== Segment start ==
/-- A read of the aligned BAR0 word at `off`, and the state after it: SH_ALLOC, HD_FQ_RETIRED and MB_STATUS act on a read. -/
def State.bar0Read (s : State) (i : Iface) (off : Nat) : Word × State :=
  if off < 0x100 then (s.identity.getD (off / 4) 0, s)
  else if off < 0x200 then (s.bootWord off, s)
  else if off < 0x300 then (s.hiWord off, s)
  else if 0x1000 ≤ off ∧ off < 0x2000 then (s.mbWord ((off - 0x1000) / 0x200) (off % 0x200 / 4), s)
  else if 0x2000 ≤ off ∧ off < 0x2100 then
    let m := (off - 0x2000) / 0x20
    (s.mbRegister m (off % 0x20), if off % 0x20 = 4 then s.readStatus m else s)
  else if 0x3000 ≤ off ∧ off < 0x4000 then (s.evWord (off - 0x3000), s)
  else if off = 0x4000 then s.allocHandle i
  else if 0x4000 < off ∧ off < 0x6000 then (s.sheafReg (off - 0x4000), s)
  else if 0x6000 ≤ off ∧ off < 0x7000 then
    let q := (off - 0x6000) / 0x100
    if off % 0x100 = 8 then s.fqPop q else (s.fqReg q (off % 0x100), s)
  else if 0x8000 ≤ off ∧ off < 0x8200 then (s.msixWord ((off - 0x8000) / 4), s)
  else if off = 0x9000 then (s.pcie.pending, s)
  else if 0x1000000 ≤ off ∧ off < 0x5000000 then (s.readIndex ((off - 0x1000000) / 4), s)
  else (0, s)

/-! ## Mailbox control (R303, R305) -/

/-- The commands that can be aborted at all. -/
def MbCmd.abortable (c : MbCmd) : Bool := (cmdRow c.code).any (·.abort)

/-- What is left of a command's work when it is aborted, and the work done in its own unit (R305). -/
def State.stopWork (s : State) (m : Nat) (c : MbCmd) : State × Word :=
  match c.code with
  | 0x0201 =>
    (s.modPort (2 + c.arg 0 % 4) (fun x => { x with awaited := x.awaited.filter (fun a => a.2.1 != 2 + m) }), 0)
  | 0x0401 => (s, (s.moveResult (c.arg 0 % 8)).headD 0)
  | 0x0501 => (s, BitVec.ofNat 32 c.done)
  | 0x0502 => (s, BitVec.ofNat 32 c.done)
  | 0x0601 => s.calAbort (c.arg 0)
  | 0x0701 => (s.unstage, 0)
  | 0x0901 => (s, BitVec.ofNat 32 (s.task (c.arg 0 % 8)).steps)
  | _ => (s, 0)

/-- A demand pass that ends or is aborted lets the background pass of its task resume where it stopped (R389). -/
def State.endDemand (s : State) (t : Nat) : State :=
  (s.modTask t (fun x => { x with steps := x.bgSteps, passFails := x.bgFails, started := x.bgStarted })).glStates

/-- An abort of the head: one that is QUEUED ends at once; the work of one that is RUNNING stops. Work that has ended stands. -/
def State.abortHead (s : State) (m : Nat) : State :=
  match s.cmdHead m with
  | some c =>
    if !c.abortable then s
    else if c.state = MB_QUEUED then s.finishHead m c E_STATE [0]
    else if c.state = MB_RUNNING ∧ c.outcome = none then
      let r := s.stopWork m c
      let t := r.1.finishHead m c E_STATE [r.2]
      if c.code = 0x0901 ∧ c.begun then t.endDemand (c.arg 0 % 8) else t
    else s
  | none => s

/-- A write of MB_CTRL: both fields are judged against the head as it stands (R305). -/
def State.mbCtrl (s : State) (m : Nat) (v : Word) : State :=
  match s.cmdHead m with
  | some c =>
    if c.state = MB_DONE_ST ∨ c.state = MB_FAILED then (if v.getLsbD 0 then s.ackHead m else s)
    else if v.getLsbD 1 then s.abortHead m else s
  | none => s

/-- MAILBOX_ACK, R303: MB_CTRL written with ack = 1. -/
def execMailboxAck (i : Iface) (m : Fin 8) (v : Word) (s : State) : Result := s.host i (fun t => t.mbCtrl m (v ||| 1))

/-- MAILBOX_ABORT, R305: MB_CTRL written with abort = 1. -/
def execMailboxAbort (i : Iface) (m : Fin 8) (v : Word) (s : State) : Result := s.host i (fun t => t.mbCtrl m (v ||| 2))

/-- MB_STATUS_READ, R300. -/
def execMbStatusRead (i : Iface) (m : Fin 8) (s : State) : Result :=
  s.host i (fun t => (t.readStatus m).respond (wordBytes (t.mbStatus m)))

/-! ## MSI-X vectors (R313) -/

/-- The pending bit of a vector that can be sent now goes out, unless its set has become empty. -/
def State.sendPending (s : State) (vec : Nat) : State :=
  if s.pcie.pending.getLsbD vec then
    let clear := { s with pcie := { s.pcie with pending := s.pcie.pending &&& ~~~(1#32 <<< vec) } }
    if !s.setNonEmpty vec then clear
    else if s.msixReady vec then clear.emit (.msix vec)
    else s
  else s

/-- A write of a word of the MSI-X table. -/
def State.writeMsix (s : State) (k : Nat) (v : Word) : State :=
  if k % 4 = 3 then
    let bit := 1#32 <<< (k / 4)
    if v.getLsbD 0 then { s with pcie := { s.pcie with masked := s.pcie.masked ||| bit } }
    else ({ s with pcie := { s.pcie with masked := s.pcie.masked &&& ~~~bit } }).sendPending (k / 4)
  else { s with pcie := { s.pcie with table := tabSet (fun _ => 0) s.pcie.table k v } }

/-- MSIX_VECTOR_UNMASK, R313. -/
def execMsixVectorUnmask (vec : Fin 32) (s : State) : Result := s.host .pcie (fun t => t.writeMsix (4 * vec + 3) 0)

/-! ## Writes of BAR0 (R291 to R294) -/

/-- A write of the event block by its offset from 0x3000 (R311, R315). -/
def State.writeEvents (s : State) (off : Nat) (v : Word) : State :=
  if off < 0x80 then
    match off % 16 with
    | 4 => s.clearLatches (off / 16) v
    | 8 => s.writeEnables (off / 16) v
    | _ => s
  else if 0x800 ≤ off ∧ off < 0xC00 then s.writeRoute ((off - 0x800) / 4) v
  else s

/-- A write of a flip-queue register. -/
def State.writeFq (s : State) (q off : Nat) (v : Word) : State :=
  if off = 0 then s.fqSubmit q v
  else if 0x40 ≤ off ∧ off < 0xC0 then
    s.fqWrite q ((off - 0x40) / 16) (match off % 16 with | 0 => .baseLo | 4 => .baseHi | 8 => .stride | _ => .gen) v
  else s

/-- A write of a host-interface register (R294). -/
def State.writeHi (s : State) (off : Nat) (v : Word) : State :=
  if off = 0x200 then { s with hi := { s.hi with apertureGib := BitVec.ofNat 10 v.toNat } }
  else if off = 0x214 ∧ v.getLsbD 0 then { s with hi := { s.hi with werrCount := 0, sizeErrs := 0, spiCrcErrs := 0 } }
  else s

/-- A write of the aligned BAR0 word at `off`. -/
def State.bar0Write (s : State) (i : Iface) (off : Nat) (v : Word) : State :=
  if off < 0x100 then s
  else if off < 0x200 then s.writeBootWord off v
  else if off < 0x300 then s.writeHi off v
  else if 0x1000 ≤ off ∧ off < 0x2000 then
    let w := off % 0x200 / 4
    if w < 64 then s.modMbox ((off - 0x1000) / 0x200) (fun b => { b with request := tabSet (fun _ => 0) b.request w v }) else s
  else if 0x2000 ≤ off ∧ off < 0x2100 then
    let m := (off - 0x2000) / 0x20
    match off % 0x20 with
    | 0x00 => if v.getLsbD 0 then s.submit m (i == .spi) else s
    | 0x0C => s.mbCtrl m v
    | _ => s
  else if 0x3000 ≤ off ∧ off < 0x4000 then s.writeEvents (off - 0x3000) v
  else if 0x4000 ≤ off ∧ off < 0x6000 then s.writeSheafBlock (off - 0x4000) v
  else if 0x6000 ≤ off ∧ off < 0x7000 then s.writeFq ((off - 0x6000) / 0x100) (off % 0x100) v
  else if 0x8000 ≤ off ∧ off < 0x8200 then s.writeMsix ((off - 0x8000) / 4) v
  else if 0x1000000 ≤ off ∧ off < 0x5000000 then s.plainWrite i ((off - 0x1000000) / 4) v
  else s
== Segment end ==
- _Task brief_:
Retype nothing except the lines from the line holding "s.mbCtrl m v" through the last line of the entries, both included.

- _Exercise output_:
    | 0x0C => s.mbCtrl m v
    | _ => s
  else if 0x3000 ≤ off ∧ off < 0x4000 then s.writeEvents (off - 0x3000) v
  else if 0x4000 ≤ off ∧ off < 0x6000 then s.writeSheafBlock (off - 0x4000) v
  else if 0x6000 ≤ off ∧ off < 0x7000 then s.writeFq ((off - 0x6000) / 0x100) (off % 0x100) v
  else if 0x8000 ≤ off ∧ off < 0x8200 then s.writeMsix ((off - 0x8000) / 4) v
  else if 0x1000000 ≤ off ∧ off < 0x5000000 then s.plainWrite i ((off - 0x1000000) / 4) v
  else s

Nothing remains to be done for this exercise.